Master of Flémalle
The name ‘Master of Flémalle’ was coined in 1898 by Hugo von Tschudi based on three panels displaying a Saint Veronica with the Veil, a Virgin nursing the Child and a Trinity now in Frankfurt (Städel Museum, inv. 939, 939a and 939b) and originally believed to have come from a supposed abbey of Flémalle near Liège. Other pictures executed in a similar style, which display major progress in the rendering of spatial illusionism and express various artistic and intellectual concerns, were added to this group and came to be regarded as key works in the aesthetic renewal of Netherlandish painting of the early fifteenth century. The corpus that was accordingly built up around this master is comparable in importance to the output of artists such as Hubert van Eyck († 1426) and Jan van Eyck, and bears evident similarities to the paintings securely attributed to Rogier van der Weyden and Jacques Daret (1401/3–1468/88). This collection is currently heterogeneous, the result of artificially grouping together paintings by several artists such as the Master of Merode and countless anonymous followers who continued his style. Its main works are almost unanimously accepted as being the Dijon Nativity (Musée des Beaux-Arts, inv. CA 150), the Bad Thief also in Frankfurt (Städel Museum, inv. 886), the London Seilern Triptych, also called the Entombment (Courtauld Institute, Samuel Courtauld Trust), and the Betrothal of the Virgin in the Museo del Prado.
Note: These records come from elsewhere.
-- ==== Sys2Proof/Decode.lean ====
section
/-! DEFINITION. Commands from words. No row of the opcode table gives bits: commands are events and register accesses,
not encoded words. -/

namespace Sys2Proof

/-- The command that a word of the opcode table's bits spells: none, since no row gives bits. -/
def decodeTableWord (_nbits _w : Nat) : Option Instr := none

end Sys2Proof
end

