/-! `KGBL_TOPO0` (R54) -/
def KGBL_TOPO0.cd_sites : Fld := { off := 0x010, lsb := 0, width := 7, acc := .ro, reset := 0x42 }
def KGBL_TOPO0.cd_active : Fld := { off := 0x010, lsb := 8, width := 7, acc := .ro, reset := 0x40 }
def KGBL_TOPO0.slices : Fld := { off := 0x010, lsb := 16, width := 6, acc := .ro, reset := 0x20 }
def KGBL_TOPO0.edge_ports : Fld := { off := 0x010, lsb := 24, width := 7, acc := .ro, reset := 0x40 }

/-! `KGBL_TOPO1` (R54) -/
def KGBL_TOPO1.tines : Fld := { off := 0x014, lsb := 0, width := 6, acc := .ro, reset := 0x20 }
def KGBL_TOPO1.beams : Fld := { off := 0x014, lsb := 8, width := 5, acc := .ro, reset := 0x16 }
def KGBL_TOPO1.beams_active : Fld := { off := 0x014, lsb := 16, width := 5, acc := .ro, reset := 0x14 }
def KGBL_TOPO1.regions_active : Fld := { off := 0x014, lsb := 24, width := 8, acc := .ro, reset := 0x80 }

/-! `KHRD_STATUS` (R102) -/
def KHRD_STATUS.state : Fld := { off := 0x000, lsb := 0, width := 3, acc := .ro }
def KHRD_STATUS.free_run : Fld := { off := 0x000, lsb := 3, width := 1, acc := .ro }
def KHRD_STATUS.ref_port : Fld := { off := 0x000, lsb := 4, width := 6, acc := .ro }
def KHRD_STATUS.step_count : Fld := { off := 0x000, lsb := 16, width := 8, acc := .ro }

/-! `KHRD_TIME_LO` (R102) -/
def KHRD_TIME_LO.time_lo : Fld := { off := 0x008, lsb := 0, width := 32, acc := .ro }

/-! `KHRD_TIME_HI` (R102) -/
def KHRD_TIME_HI.time_hi : Fld := { off := 0x00C, lsb := 0, width := 32, acc := .ro }

/-! `KHRD_OFFSET` (R102) -/
def KHRD_OFFSET.offset : Fld := { off := 0x010, lsb := 0, width := 16, acc := .ro }
def KHRD_OFFSET.words_ok : Fld := { off := 0x010, lsb := 16, width := 16, acc := .ro }

/-! `KHRD_CFG` (R102) -/
def KHRD_CFG.lock_tol : Fld := { off := 0x018, lsb := 0, width := 3, acc := .rw, reset := 0x4, rule := .keep 1 4 }
def KHRD_CFG.loss_win_log2 : Fld := { off := 0x018, lsb := 8, width := 5, acc := .rw, reset := 0x11, rule := .keep 12 20 }
def KHRD_CFG.acq_words : Fld := { off := 0x018, lsb := 16, width := 8, acc := .rw, reset := 0x10, rule := .keep 4 255 }

/-! `KHRD_LOSS_CNT` (R102) -/
def KHRD_LOSS_CNT.loss_count : Fld := { off := 0x01C, lsb := 0, width := 16, acc := .ro }

/-! `KPLT_STATUS` (R102) -/
def KPLT_STATUS.active_valid : Fld := { off := 0x1000, lsb := 0, width := 1, acc := .ro }
def KPLT_STATUS.staged_valid : Fld := { off := 0x1000, lsb := 1, width := 1, acc := .ro }
def KPLT_STATUS.arm_pending : Fld := { off := 0x1000, lsb := 2, width := 1, acc := .ro }
def KPLT_STATUS.halted : Fld := { off := 0x1000, lsb := 3, width := 1, acc := .ro }
def KPLT_STATUS.loading : Fld := { off := 0x1000, lsb := 4, width := 1, acc := .ro }
def KPLT_STATUS.active_plate_id : Fld := { off := 0x1000, lsb := 16, width := 16, acc := .ro }

/-! `KPLT_SLOT` (R102) -/
def KPLT_SLOT.slot_index : Fld := { off := 0x1004, lsb := 0, width := 12, acc := .ro }
def KPLT_SLOT.period_blocks : Fld := { off := 0x1004, lsb := 16, width := 7, acc := .ro }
The key importance of this output in burgeoning Netherlandish art led scholars to seek a specific identification for its maker. These works have sometimes been considered early paintings by Rogier van der Weyden on the grounds of their strong formal resemblances to this artist’s oeuvre. Later on, when Van der Weyden and Daret were documented as serving in the workshop of the Tournai painter Robert Campin in 1427, attempts were made to equate the Master of Flémalle with the latter. Campin, who was born around 1370 and based in Tournai until his death in 1444, is relatively well documented. However, there appears to be no sound basis for this identification, which has been over-generalised. There are no known panels that can be attributed to Campin with certainty, offering a reliable gauge with which to compare other works associated with the Flémalle group. In addition, this corpus is highly diverse, with stylistic connotations so varied that it is difficult to believe they are the work of a single artist. Campin’s documented oeuvre encompasses activities such as the polychroming of sculptures and the painting of banners and murals, for instance the remains of an Annunciation from St-Brice now in the Musée d’Archéologie in Tournai, too badly deteriorated to be compared to Flémalle’s production.
The possible identification of Campin as the Master of Flémalle, which was not accepted at the Museo del Prado until 1985, does not clarify all the doubts raised by the corpus of painting attributed to this master and his followers. Indeed, in the light of current art historical practices, it should be regarded with caution (J.J. Pérez Preciado, "Fifteenth-century netherlandish painting at the Museo Nacional del Prado. Catalogue raisonné", Museo del Prado, 2024, p. 173).